Model Predictive Control (MPC) is a conceptually simple yet powerful methodology to control power
converters and electric drives. It has many advantages over traditional linear controllers including (i) faster response,
(ii) high robustness to parameter variation (iii) explicit multivariable control accounting for the process and actuator constraints.
Particularly, the finite-set MPC (FS-MPC) takes advantage of the discrete model of the converter to predict its future
behaviour for every possible switching configuration. The predicted numerical values of converter’s state variables
at the next sampling step are then used in the cost function that defines the desired performance of the system. This approach
yields a simple and intuitive implementation, where constraints of the state variables can be explicitly dealt with, while
several performance objectives can be balanced by properly selecting the weighting factors associated with each objective.

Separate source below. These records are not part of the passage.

-- ==== Sys2Proof/Syntax.lean ====
section
/-!
DEFINITION. The commands of the block, one constructor per row of the opcode table, and the types of their operands.
A command carries what arrives from outside with it: what a host, a board, a peer, a bridge or a timer brings.
-/
namespace Sys2Proof

/-- A PCI Express function number, 0 to 1023; it is the tenant ID (R72). -/
abbrev Fn := Nat
/-- A string number, 0 to 15. -/
abbrev Str := Nat
/-- A bridge position on a string, 0 to 7. -/
abbrev Pos := Nat
/-- A shelf ID, 0 to 127. -/
abbrev Shelf := Nat
/-- A cohort number, 0 to 7. -/
abbrev Cohort := Nat
/-- A stream-engine cluster number, 0 to 23. -/
abbrev Cluster := Nat
/-- An engine of a cluster, 0 to 7. -/
abbrev Engine := Nat

/-- A chain channel of DMA, 0 to 31. -/
abbrev Chan := Nat

/-- An address space a register access names: the management window (R2), the blocks' registers as a control core reaches them, a function's controller registers and
doorbells (R75), a function's MSI-X table (R82), or a function's configuration space (Table 3-2). -/
inductive Space where
  | bar2
  | cores
  | bar0 (fn : Fn)
  | bar4 (fn : Fn)
  | cfg (fn : Fn)
  deriving DecidableEq, Repr

/-- The status a completion of a host read request carries (R89). -/
inductive CplStatus where
  | sc | ur | ca | rrs
  deriving DecidableEq, Repr

/-- Why a host read request failed (R89). -/
inductive ReadFail where
  | timeout | ur | ca | poisoned | length | rrs | ecrc
  deriving DecidableEq, Repr

/-- The errors of Table 3-7. -/
inductive LinkErr where
  | receiverError | badTlp | badDllp | replayTimeout | replayRollover
  | fecCorrected | correctedInternal | headerLogOverflow | advisoryNonFatal
  | poisonedTlp | ecrc | dataLinkProtocol | flowControlProtocol | malformedTlp | receiverOverflow
  | uncorrectableInternal
  deriving DecidableEq, Repr

/-- The requests of R94 that no served BAR or function answers. -/
inductive BadRequest where
  | memRead | memWrite | cfgRequest | ioRequest | lockedRead | atomicOp | msgType1 | msgType0
  deriving DecidableEq, Repr

/-- The load R26 is checked against: rates in MB/s, factors in thousandths. -/
structure Load where
  ingest : Nat
  peer : Nat
  retrieve : Nat
  d : Nat
  u : Nat
  c : Nat
  s : Nat
  deriving DecidableEq, Repr

/-- The name of a fetched NVMe command: its function, submission queue and command identifier. -/
structure CmdId where
  fn : Fn
  sq : Nat
  cid : Nat
  deriving DecidableEq, Repr

/-- A command's data pointer as its entry holds it, the low and the high 8 bytes: two PRP entries, or an SGL descriptor (R91, R120). -/
structure DPtr where
  lo : Nat
  hi : Nat
  deriving DecidableEq, Repr

/-- The fields of a Write, Read or Verify that R120 checks, and where its data and separate metadata lie (R128). -/
structure CmdForm where
  fuse : Nat
  psdt : Nat
  dptr : DPtr
  mptr : Nat
  deriving DecidableEq, Repr

/-- The protection fields of a Write, Read or Verify (Table 5-3). -/
structure PrInfo where
  pract : Bool
  prchk : Nat
  ilbrt : Nat
  lbat : Nat
  lbatm : Nat
  deriving DecidableEq, Repr

/-- A buffer in host memory: pieces, each a host address and a byte count. -/
abbrev HostBuf := List (Nat × Nat)

/-- The fields of a Namespace Management create (R124, Table 4-6). -/
structure NsSpec where
  nsze : Nat
  ncap : Nat
  lbaf : Nat
  ext : Bool
  dps : Nat
  anagrp : Nat
  owner : Fn
  cls : Nat
  keySlot : Nat
  deriving DecidableEq, Repr

/-- What a Namespace Management command asks. -/
inductive NsAction where
  | create
  | delete (nsid : Nat)
  deriving DecidableEq, Repr

/-- What the recorder's SRAM answers as a record is written (R586). -/
inductive SramCheck where
  | clean
  | corrected (slot syndrome : Nat)
  | uncorrectable (slot syndrome : Nat)
  | badWrite (syndrome : Nat)
  deriving DecidableEq, Repr

/-- What a compressor or decompressor core gives at a job's end: the frame a compressor made, or what a decompressor
found, byte for byte; a bus error. -/
inductive CmpOutcome where
  | frame (bytes : List Byte)
  | content (status : Nat) (bytes : List Byte) (consumed : Nat)
  | busError
  deriving DecidableEq, Repr

/-- What a digest core answers to a compare (R216): its two flags and its number. -/
structure FpCompare where
  ok : Bool
  okN : Bool
  core : Nat
  deriving DecidableEq, Repr

/-- The units that take accelerator jobs (R231, R259, R321). -/
inductive AccelUnit where
  | compressor | decompressor | cipher | digest | rde
  deriving DecidableEq, Repr

/-- The fields of a cipher job descriptor (Table 8-6) that its issuer sets, and where its result goes. -/
structure CipherDesc where
  slot : Nat
  tenant : Nat
  srcLen : Nat
  dstCap : Nat
  srcAddr : Nat
  dstAddr : Nat
  hdrAddr : Nat
  form : Nat
  resAddr : Nat
  deriving DecidableEq, Repr

/-- The fields of a digest job descriptor (Table 8-9) that its issuer sets, and where its result goes. -/
structure DigestDesc where
  alg : Nat
  flags : Nat
  fragCount : Nat
  domain : Nat
  srcAddr : Nat
  stateAddr : Nat
  cmpAddr : Nat
  resAddr : Nat
  deriving DecidableEq, Repr

/-- A page header (Table 9-3), without MAGIC and CHECK. -/
structure PageHdr where
  flags : Nat
  shelf : Nat
  arrayTag : Nat
  la : Nat
  seq : Nat
  band : Nat
  epoch : Nat
  check : Nat
  deriving DecidableEq, Repr

/-- A NAND geometry as GEOMETRY reports it (Table 9-8). -/
structure Geometry where
  dies : Nat := 0
  planes : Nat := 0
  blocks : Nat := 0
  pages : Nat := 0
  endurance : Nat := 0
  maxRetry : Nat := 0
  headersPerS : Nat := 0
  deriving DecidableEq, Repr

/-- What the NAND of a shelf does when a page is read (R307): how many bits were corrected, or that it did not decode. -/
inductive NandRead where
  | clean
  | corrected (bits : Nat)
  | uncorrectable
  deriving DecidableEq, Repr

/-- The media operations of Table 9-8 as a head asks for them. -/
inductive MediaReq where
  | read (ppa retry : Nat)
  | readHdr (ppa : Nat)
  | program (ppa : Nat) (hdr : PageHdr) (data : List Byte)
  | erase (ppa : Nat)
  | copy (src dst seq band epoch : Nat)
  | blockInfo (ppa : Nat)
  | retire (ppa : Nat)
  | geometry
  | rootGet
  | rootSet (slot ppa seq : Nat)
  deriving DecidableEq, Repr

/-- The fields of an RDE job descriptor (Table 10-4) that its issuer sets, and where its result goes. -/
structure RdeDesc where
  zeroInit : Bool
  k : Nat
  npar : Nat
  missA : Nat
  missB : Nat
  index : Nat
  len : Nat
  src : Nat
  dst : Nat
  resAddr : Nat
  deriving DecidableEq, Repr

/-- What a hub port brings in one codeword time (R347). -/
inductive HubIn where
  | idle
  | codeword (blocks : List Byte)
  | misaligned
  deriving DecidableEq, Repr

/-- What the hub sends to every port in one codeword time (R347). -/
inductive HubOut where
  | idle
  | codeword (blocks : List Byte)
  | collide (ports misaligned : Nat)
  deriving DecidableEq, Repr

/-- The payload of a string frame (Table 11-5, R372, R374). -/
inductive StrPayload where
  | req (op : MediaReq)
  | rsp (op status delivery level corr : Nat) (body : List Byte)
  | ack
  | park
  | sessionStart (opidNext : Nat) (keep : Bool)
  | keys (keygen key : Nat)
  | echo (data : List Byte)
  | echoReply (data : List Byte)
  | parkDone
  | badCtrl
  deriving DecidableEq, Repr

/-- A string frame (Table 11-4). -/
structure StrFrame where
  src : Nat
  dst : Nat
  session : Nat
  seqd : Bool
  ackValid : Bool
  retx : Bool
  seq : Nat
  ack : Nat
  opid : Nat
  txc : Nat
  payload : StrPayload
  deriving DecidableEq, Repr

/-- What the receiver of a frame with SESSION 0 finds beside the payload (R357): its DST, its TXC and its trailer. -/
structure CrcHdr where
  dst : Nat
  txc : Nat
  trailer : List Byte
  deriving DecidableEq, Repr

/-- A frame as a receiver finds it: its fields with its payload in clear, whether its blocks decoded, and its 16-byte trailer (R355, R357). -/
structure RxFrame where
  frame : StrFrame
  decoded : Bool
  trailer : List Byte
  deriving DecidableEq, Repr

/-- A beacon (Table 11-6) with the KEYGEN, TXC and SRC of its frame header. -/
structure Beacon where
  cycle : Nat
  ownerGen : Nat
  pf : Bool
  fence8 : Bool
  fence9 : Bool
  release : Bool
  wakeList : List Nat
  quarantine : List Nat
  cack1 : Nat
  cack2 : Nat
  grants : List Nat
  keygen : Nat
  txc : Nat
  src : Nat
  deriving DecidableEq, Repr

/-- The enrolment messages of Table 11-9, from the bridge unless their names say otherwise, with what each brings. -/
inductive SpdmMsg where
  | version
  | capabilities
  | algorithms (ok : Bool)
  | digests (digest : Nat)
  | certificate (rootTrusted : Bool) (fp digest : Nat)
  | keyExchangeRsp (sigOk : Bool)
  | encapsulatedRequest
  | finishRsp (headVerified : Bool) (reqKey rspKey : Nat)
  | endSession
  deriving DecidableEq, Repr

/-- What the receiver of a peer-link frame finds (Table 12-2, R389 to R391): corrected and uncorrectable codewords in it,
its 16-byte trailer, and the header fields the delivery rules use. -/
structure PeerHdr where
  session : Nat
  src : Nat
  seq : Nat
  ack : Option Nat
  opid : Nat
  txc : Nat
  retx : Bool
  replay : Bool
  corrected : Nat
  uncorrectable : Nat
  trailer : List Byte
  deriving DecidableEq, Repr

/-- A HELLO payload (Table 12-12). -/
structure HelloMsg where
  pos : Nat
  headId : Nat
  state : Nat
  hostUp : Bool
  holdupHigh : Bool
  epochUs : Nat
  arrayId : Nat
  epoch : Nat
  anchor : Nat
  wbSize : Nat
  writeGen : Nat
  awg : Nat
  secretGen : Nat
  fwSerial : Nat
  fwFloor : Nat
  tenants : Nat
  layout : Nat
  topology : Nat
  deriving DecidableEq, Repr

/-- The state word of a heartbeat (R412). -/
structure HbState where
  pos : Nat
  state : Nat
  hostUp : Bool
  holdupHigh : Bool
  awake : Nat
  strings : Nat
  mnDone : Nat
  deriving DecidableEq, Repr

/-- The body of a proposal (Table 12-5, Table 12-12). -/
inductive Proposal where
  | keyLoad (slot : Nat) (persist : Bool) (owner key : Nat)
  | keyErase (slot : Nat)
  | image (tenants layout topology switchEpoch : Nat)
  | cohort (target waitStamp : Nat)
  | reshape (arg : Nat)
  | owner (str newPos : Nat)
  deriving DecidableEq, Repr

/-- A LEASE frame (Table 12-12). -/
inductive LeaseMsg where
  | request (what count tenant shelf : Nat)
  | response (status : Nat) (granted : List Nat)
  deriving DecidableEq, Repr

/-- An entry of a MAPWALK response (Table 12-12). -/
structure WalkEntry where
  lba : Nat
  blocks : Nat
  source : Nat
  skip : Nat
  locator : Nat
  deriving DecidableEq, Repr

/-- A MAPWALK frame. -/
inductive WalkMsg where
  | request (nsid slba nlb : Nat)
  | response (status : Nat) (entries : List WalkEntry)
  deriving DecidableEq, Repr

/-- A journal record that changes the namespaces (R168), as a STATE item carries it: CLASS and KEY_SLOT as they are used, in `spec`, and
as Identify Namespace returns them (R124). `wiped` says that the change deallocates every block (R126). -/
structure NsRecord where
  nsid : Nat
  present : Bool
  attached : Bool
  spec : NsSpec
  clsGiven : Nat
  slotGiven : Nat
  wiped : Bool
  deriving DecidableEq, Repr

/-- An item of a STATE request (Table 12-12). -/
inductive StateItem where
  | keySlot (slot state : Nat) (persist erased : Bool) (eraseEpoch key : Nat)
  | stringKey (str keygen key : Nat)
  | schedule (anchor epoch admitEpoch : Nat)
  | cohorts (awake ingest : Nat)
  | record (r : NsRecord)
  | granules (first count : Nat) (leased : List Nat)
  | secrets (gen dedup vault : Nat)
  | generation (writeGen awg : Nat)
  deriving DecidableEq, Repr

/-- A STATE frame. -/
inductive StateMsg where
  | request (last : Bool) (items : List StateItem)
  | response (status : Nat)
  deriving DecidableEq, Repr

/-- The placement of some blocks of a piece, as a map record names it (R168, R283): first LBA, blocks, SKIP, ORIGIN and locator. -/
structure MapPlace where
  lba : Nat
  count : Nat
  skip : Nat
  origin : Nat
  locator : Nat
  deriving DecidableEq, Repr

/-- A tag run as a map record carries it (R166, Table 5-4). -/
structure MapTags where
  lba : Nat
  mode : Nat
  count : Nat
  refBase : Nat
  appTag : Nat
  deriving DecidableEq, Repr

/-- What a REC frame holds of the peer's journal record (R168, R409). A map record's `code` is 0 for placed blocks, 0xF for
deallocated ones and 0xE for zeroes; `stripe` and `extent` are the shelf-map changes of R287. -/
inductive RecBody where
  | map (wid piece nsid slba blocks code : Nat) (places : List MapPlace) (tags : List MapTags)
  | insert (fp dom cls blocks locator keySlot : Nat) (wid piece : Nat)
  | increment (fp dom cls locator : Nat) (wid piece : Nat)
  | decrement (fp dom cls locator : Nat)
  | relocate (fp dom cls old new : Nat)
  | erased (fp dom cls locator : Nat)
  | lost (fp dom cls locator : Nat)
  | answered (fps : List (Nat × Nat))
  | moved (old new : Nat)
  | rebuilt (cohort seid strip str : Nat)
  | stripe (cohort seid cls : Nat) (strings : List Nat)
  | extent (sh seid extLog2 band bpage tag : Nat)
  | ns (r : NsRecord)
  | lostEntry (kind cohort strip cause id firstPage count blocks firstLba : Nat)
  | agreement (slot : Nat)
  | other
  deriving DecidableEq, Repr

/-- The answers to an agreement (Table 12-12). -/
inductive AnswerRes where
  | accept
  | refuse (reason : Nat)
  | malformed
  | stale
  deriving DecidableEq, Repr

/-- What an error-correcting memory finds as it is read (R426, R491, R494). -/
inductive EccIn where
  | clean
  | corrected
  | uncorrectable
  deriving DecidableEq, Repr

/-- A window of a work item (R427). -/
structure Window where
  base : Nat
  len : Nat
  rd : Bool
  wr : Bool
  deriving DecidableEq, Repr

/-- A work item with its windows (Table 13-12). `pi` is the PI byte, `args` the 64 bytes of ARGS. -/
structure WorkItem where
  workId : Nat
  kind : Nat
  pi : Nat
  tenant : Nat
  nsid : Nat
  slba : Nat
  nlb : Nat
  cls : Nat
  opts : Nat
  keySlot : Nat
  lbat : Nat
  lbatm : Nat
  segment : Nat
  ilbrt : Nat
  stateAddr : Nat
  aux : Nat
  args : List Byte
  windows : List Window
  deriving DecidableEq, Repr

/-- Why a chain access failed (DMA_BERR.KIND of Table 14-6). -/
inductive BusErr where
  | hostRead (why : ReadFail)
  | dramUncorrectable | poisoned | timeout | lineFault
  deriving DecidableEq, Repr

/-- Who accesses memory through the system cache: a control core's data or instruction side, or another unit. -/
inductive MemAgent where
  | core (k : Nat)
  | fetch (k : Nat)
  | unit
  deriving DecidableEq, Repr

/-- An access of one 64-byte line or less: a read, or a write of the given bytes (R484). -/
inductive MemAccess where
  | read (len : Nat)
  | write (data : List Byte)
  deriving DecidableEq, Repr

/-- Where a token is submitted (R530): the BAR2 mailbox, or the bytes JTAG shifted in. -/
inductive TokenSrc where
  | mailbox
  | jtag (bytes : List Byte)
  deriving DecidableEq, Repr

/-- The transports of R539. -/
inductive Transport where
  | pcie | i3c
  deriving DecidableEq, Repr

Due to these benefits and enabled by improvements in computational power of modern microprocessors, FS-MPC has been applied
to numerous power electronic applications in the recent years.
This tutorial will provide the fundamentals
required to understand, design and implement state-of-the-art MPC methods in grid-connected power converters, electrical drives
and microgrids.
Furthermore, it will tackle some of the long-standing research problems associated
with the FS-MPC, i.e. the analytical performance validation and the optimal tuning of the weighting factors in the cost function.